▸ PROBLEM DESCRIPTION
Below are some records; output exactly the lines from the line with "values (R206). -/" to the line with "let amax := blockMax", both ends kept, and nothing more.
[[ SUPPLIED DATA open ]]
-- ==== Sys2Proof/Machine/Update.lean ====
section
/-!
DEFINITION. The update of a layer (R203 to R214, R221): training-block and descriptor fields, the step's scalars, the
element's update, S16 chunks, compute copies, and the four ways the update routine runs over a layer.
-/
namespace Sys2Proof.Machine

/-! ### Fields -/

/-- A field of the training block (R228). -/
def Job.tb (j : Job) (lo len : Nat) : Nat := bitsIn j.block lo len
def Job.npar (j : Job) : Nat := j.tb 560 40
def Job.nmem (j : Job) : Nat := j.tb 600 11
/-- T, the clip threshold, as an FP32 code. -/
def Job.clipAt (j : Job) : Nat := j.tb 496 32
def Job.journal (j : Job) : Nat := j.tb 192 48
def Job.k0 (j : Job) : Int := signedOf 8 (j.tb 528 8)
def Job.growthEvery (j : Job) : Nat := if j.tb 536 16 = 0 then 2000 else j.tb 536 16

/-- A field of an update descriptor (R209). -/
def layerFirst (d : Bytes) : Nat := bitsIn d 192 40
def layerCount (d : Bytes) : Nat := bitsIn d 256 32
/-- Chunk numbers of a layer (R203): the first, and how many. -/
def layerChunk (d : Bytes) : Nat := layerFirst d / 128
def layerChunks (d : Bytes) : Nat := (layerCount d + 127) / 128
/-- Whether a chunk number lies within a layer that updates. -/
def inLayer (d : Bytes) (c : Nat) : Bool := layerKind d ≠ 3 && decide (layerChunk d ≤ c) && decide (c < layerChunk d + layerChunks d)
/-- The descriptor whose layer holds a parameter chunk. -/
def Job.layerOfChunk (j : Job) (c : Nat) : Option Bytes := j.layers.find? (inLayer · c)
/-- How many of a chunk's elements lie within its layer (R238). -/
def withinLayer (d : Bytes) (c : Nat) : Nat := min 128 (layerCount d - 128 * (c - layerChunk d))

/-! ### The scalars of a step (R207, R208) -/

/-- FP64 product and difference, rounded to nearest even. -/
def mul64 (a b : Nat) : Nat := rn64 ((f64 a).mul (f64 b))
def sub64 (a b : Nat) : Nat := rn64 ((f64 a).add (f64 b).negate)
def add64 (a b : Nat) : Nat := rn64 ((f64 a).add (f64 b))
/-- 1.0 in the two formats. -/
def one32 : Nat := 0x3F800000
def one64 : Nat := 0x3FF0000000000000
/-- FP32 difference, rounded once. -/
def sub32 (a b : Nat) : Nat := rn ((f32 a).add (f32 b).negate)

/-- p(t) of R207. -/
def power64 (beta : Nat) : Nat → Nat
  | 0 => one64
  | t + 1 => mul64 (power64 beta t) beta

/-- η_n (R207): the schedule's multiplier is read from memory. -/
def State.etaOf (s : State) (j : Job) (d : Bytes) (step : Nat) : Nat :=
  let eta := bitsIn d 32 32
  let len := j.tb 464 32
  if len = 0 then eta else mul32 eta (ofLe (s.fetch j.ctx (j.tb 416 48 + 4 * min step (len - 1)) 4).bytes)

/-- α of R207, for kind 1. -/
def alphaOf (eta beta1 beta2 t : Nat) : Nat :=
  let b := fun x => rn64 (f32 x)
  rn (f64 (div64 (mul64 (b eta) (sqrt64 (sub64 one64 (power64 (b beta2) t)))) (sub64 one64 (power64 (b beta1) t))))

/-- q (R208): the exact quotient f / (M × 2^k) rounded once to FP32; for FP64, a64 of R220. -/
def scaleOf (fmt : Fmt) (f : XReal) (m : Nat) (k : Int) : Nat :=
  match f with
  | .fin s n e => Fmt.packMag fmt .near s ⟨n, max 1 m, e - k⟩
  | _ => Fmt.pack fmt .near f

/-- The per-layer scalars of a step. -/
structure Scalars where
  kind : Nat
  eta : Nat
  lambda : Nat
  beta1 : Nat
  beta2 : Nat
  eps2 : Nat
  alpha : Nat
  q : Nat

/-- The scalars of a layer at a step with clip factor f (R207, R208). -/
def State.scalarsOf (s : State) (j : Job) (d : Bytes) (step : Nat) (k : Int) (f : Nat) : Scalars :=
  let eta := s.etaOf j d step
  let b1 := bitsIn d 96 32
  let b2 := bitsIn d 128 32
  ⟨layerKind d, eta, bitsIn d 64 32, b1, b2, bitsIn d 160 32, alphaOf eta b1 b2 (j.t + 1), scaleOf .fp32 (f32 f) j.nmem k⟩

/-- SGN of R156 on an FP32 code. -/
def sgn32 (a : Nat) : Nat := match f32 a with
  | .nan => Fmt.nanCode .fp32
  | x => if x.isZero then a else if x.neg? then 0xBF800000 else one32

/-- The new weight, m and v of one element (R208). -/
def updateElem (p : Scalars) (x w m v : Nat) : Nat × Nat × Nat :=
  let g := mul32 x p.q
  let c1 := sub32 one32 p.beta1
  let c2 := sub32 one32 p.beta2
  let rho := sub32 one32 (mul32 p.eta p.lambda)
  match p.kind with
  | 0 =>
    let m1 := fma32 p.beta1 m g
    let d := fma32 p.lambda w m1
    (fma32 (neg32 p.eta) d w, m1, v)
  | 1 =>
    let m1 := fma32 p.beta1 m (mul32 c1 g)
    let v1 := fma32 p.beta2 v (mul32 c2 (mul32 g g))
    let d := mul32 m1 (rsqrt32 (add32 v1 p.eps2))
    (fma32 (neg32 p.alpha) d (mul32 w rho), m1, v1)
  | _ =>
    let u := sgn32 (fma32 p.beta1 m (mul32 c1 g))
    let m1 := fma32 p.beta2 m (mul32 c2 g)
    (fma32 (neg32 p.eta) u (mul32 w rho), m1, v)

/-! ### S16 chunks (R205, R206) -/

/-- The exponent byte and codes of 128 FP32 values, and whether the entry of R206 step 4 is due. `signed` for m. -/
structure S16 where
  scale : Nat
  codes : List Nat
  odd : Bool

/-- The largest code of a vector. -/
def s16Max (signed : Bool) : Nat := if signed then 32767 else 65535

/-- Whether an element is left out of amax and written as 0 (R206). -/
def s16Zero (signed : Bool) (x : XReal) : Bool := x = .nan || (!signed && x.neg? && !x.isZero)

/-- Whether amax / 2^(e − 142) fits. -/
def s16Fits (signed : Bool) (amax : Mag) (e : Nat) : Bool := Mag.le ⟨amax.n, amax.d, amax.e - ((e : Int) - 142)⟩ ⟨s16Max signed, 1, 0⟩

/-- Encode 128 values (R206). -/
def encodeS16 (signed : Bool) (vals : List Nat) : S16 :=
  let xs := vals.map f32
  let used := xs.filter fun x => !s16Zero signed x
  let infinite := used.any (·.nonfinite)
  let amax := blockMax (used.filter fun x => !x.nonfinite)
  let fit := if infinite then none else (List.range 255).find? (s16Fits signed amax)
  let e := if amax.n = 0 && !infinite then 0 else fit.getD 254
  let code := fun (x : XReal) =>
    if s16Zero signed x then 0
    else
      let k := if x.nonfinite then s16Max signed else min (s16Max signed) (Mag.roundAt .near ⟨x.mag.n, x.mag.d, x.mag.e - ((e : Int) - 142)⟩ 0)
      if x.neg? then unsignedOf 16 (-(k : Int)) else k
  ⟨e, xs.map code, xs.any (·.nonfinite) || (fit.isNone && amax.n ≠ 0)⟩

/-- A stored code's FP32 value (R205). -/
def decodeS16 (signed : Bool) (e code : Nat) : Nat :=
  let v := if signed then signedOf 16 code else (code : Int)
  rn (.fin (decide (v < 0)) v.natAbs ((e : Int) - 142))

/-- Where vector u of chunk c lies (R205): its codes, its exponent byte. -/
def Job.stateCodes (j : Job) (c u : Nat) : Nat := j.tb 48 48 + 256 * (2 * c + u)
def Job.stateScale (j : Job) (c u : Nat) : Nat := j.tb 48 48 + 512 * ((j.npar + 127) / 128) + 2 * c + u

/-- The 128 values of a state vector of a chunk. -/
def State.stateVector (s : State) (j : Job) (c u : Nat) : List Nat :=
  let e := ofLe (s.fetch j.ctx (j.stateScale c u) 1).bytes
  let bs := (s.fetch j.ctx (j.stateCodes c u) 256).bytes
  (List.range 128).map fun i => decodeS16 (u = 0) e (leAt bs (2 * i) 2)

/-! ### Stores of the routine -/

/-- Addresses in a range of `n` bytes, one in every page it touches. -/
def spanEnds (va n : Nat) : List Nat := (List.range (n / 65536 + 2)).map fun i => min (va + 65536 * i) (va + n - 1)

/-- The first place of a range that lies in a retired region (R408). -/
def State.retiredIn (s : State) (ctx va n : Nat) : Option Place := (spanEnds va n).findSome? fun a => (s.locate ctx a).filter s.retiredAt

/-- A write of the module to a job array (R332): none once the atelier is faulted (R254, R450); refused as a whole with atelier fault 0x0422 where any of it lies in a retired region;
the fault is raised as well where the write itself retires one (R408). -/
def State.jobStore (s : State) (n : Nat) (j : Job) (va : Nat) (bs : Bytes) : State :=
  let refused := fun (t : State) (p : Place) => t.faultAtelier j.atelier 0x0422 j.stepNow (some j.ctx) [p.addr / 2 ^ 21, n]
  if (s.atelier j.atelier).faulted then s
  else match s.retiredIn j.ctx va bs.length with
  | some p => refused s p
  | none =>
    let t := (s.store j.ctx va bs).settle
    match t.retiredIn j.ctx va bs.length with
    | some p => refused t p
    | none => t

/-- A state vector of a chunk written (R206). -/
def State.storeVector (s : State) (n : Nat) (j : Job) (d : Bytes) (c u : Nat) (vals : List Nat) : State :=
  let e := encodeS16 (u = 0) vals
  let s1 := s.jobStore n j (j.stateCodes c u) (e.codes.flatMap (leBytes 2))
  let s2 := s1.jobStore n j (j.stateScale c u) (leBytes 1 e.scale)
  if e.odd then s2.log 0x0131 (some j.atelier) j.stepNow (some j.ctx) [n, layerId d, c] else s2

/-- Where a parameter's halves and journal entry lie (R203, R212). -/
def hi16At (d : Bytes) (i : Nat) : Nat := bitsIn d 288 48 + 2 * (i - layerFirst d)
def Job.lo16At (j : Job) (i : Nat) : Nat := j.tb 0 48 + 2 * i
def Job.journalAt (j : Job) (i : Nat) : Nat := j.journal + 4 * i

/-- The master weights of a chunk's elements within its layer (R203). -/
def State.weights (s : State) (j : Job) (d : Bytes) (c : Nat) : List Nat :=
  let n := withinLayer d c
  let hi := (s.fetch j.ctx (hi16At d (128 * c)) (2 * n)).bytes
  let lo := (s.fetch j.ctx (j.lo16At (128 * c)) (2 * n)).bytes
  (List.range n).map fun i => 65536 * leAt hi (2 * i) 2 + leAt lo (2 * i) 2

/-- The journal's weights of a chunk's elements (R212). -/
def State.journaled (s : State) (j : Job) (d : Bytes) (c : Nat) : List Nat :=
  let n := withinLayer d c
  let bs := (s.fetch j.ctx (j.journalAt (128 * c)) (4 * n)).bytes
  (List.range n).map fun i => leAt bs (4 * i) 4

/-- Master weights written: hi16 and lo16 (R203). -/
def State.storeWeights (s : State) (n : Nat) (j : Job) (d : Bytes) (c : Nat) (ws : List Nat) : State :=
  (s.jobStore n j (hi16At d (128 * c)) (ws.flatMap fun w => leBytes 2 (w / 65536))).jobStore n j (j.lo16At (128 * c)) (ws.flatMap fun w => leBytes 2 (w % 65536))

/-- The reduced gradient of a chunk (R234, R242). -/
def Job.reducedAt (j : Job) (c : Nat) : Nat := j.tb 96 48 + 260 * c
def Job.retainAt (j : Job) (c : Nat) : Nat := j.tb 144 48 + 260 * c
def State.gradient (s : State) (j : Job) (c : Nat) : Chunk := Chunk.ofBytes (s.fetch j.ctx (j.reducedAt c) 260).bytes

/-- The FP32 value of an element of a chunk, as the update reads it (R208, R234): a non-finite chunk gives NaN. -/
def Chunk.code32 (c : Chunk) (i : Nat) : Nat := if c.nonfinite then Fmt.nanCode .fp32 else rn (c.value i)

/-! ### The routine's own accesses (R210) -/

/-- The core that takes chunk `i` of a layer's `n` (R210). -/
def takerOf (cores : List Nat) (n i : Nat) : Nat :=
  ((List.range cores.length).find? fun k => decide (i < n * (k + 1) / cores.length)).elim 0 fun k => cores.getD k 0

/-- The reason code an access of the routine meets (R92), if any: reads, then writes, as (address, length). -/
def State.routineReason (s : State) (j : Job) (reads writes : List (Nat × Nat)) : Option Nat :=
  (reads.findSome? fun p => if (s.objectAt j.ctx p.1 p.2).isNone then some 0x23 else if (s.fetch j.ctx p.1 p.2).bad.isEmpty then none else some 0x24) <|>
  (writes.findSome? fun p => ((spans (p.2 / 64 + 2) p.1 p.2).map fun x => s.farWriteFault j.ctx x.1).find? (· ≠ 0))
[[ SUPPLIED DATA closed ]]
▸ SOLVED PROBLEM
/-- Encode 128 values (R206). -/
def encodeS16 (signed : Bool) (vals : List Nat) : S16 :=
  let xs := vals.map f32
  let used := xs.filter fun x => !s16Zero signed x
  let infinite := used.any (·.nonfinite)
  let amax := blockMax (used.filter fun x => !x.nonfinite)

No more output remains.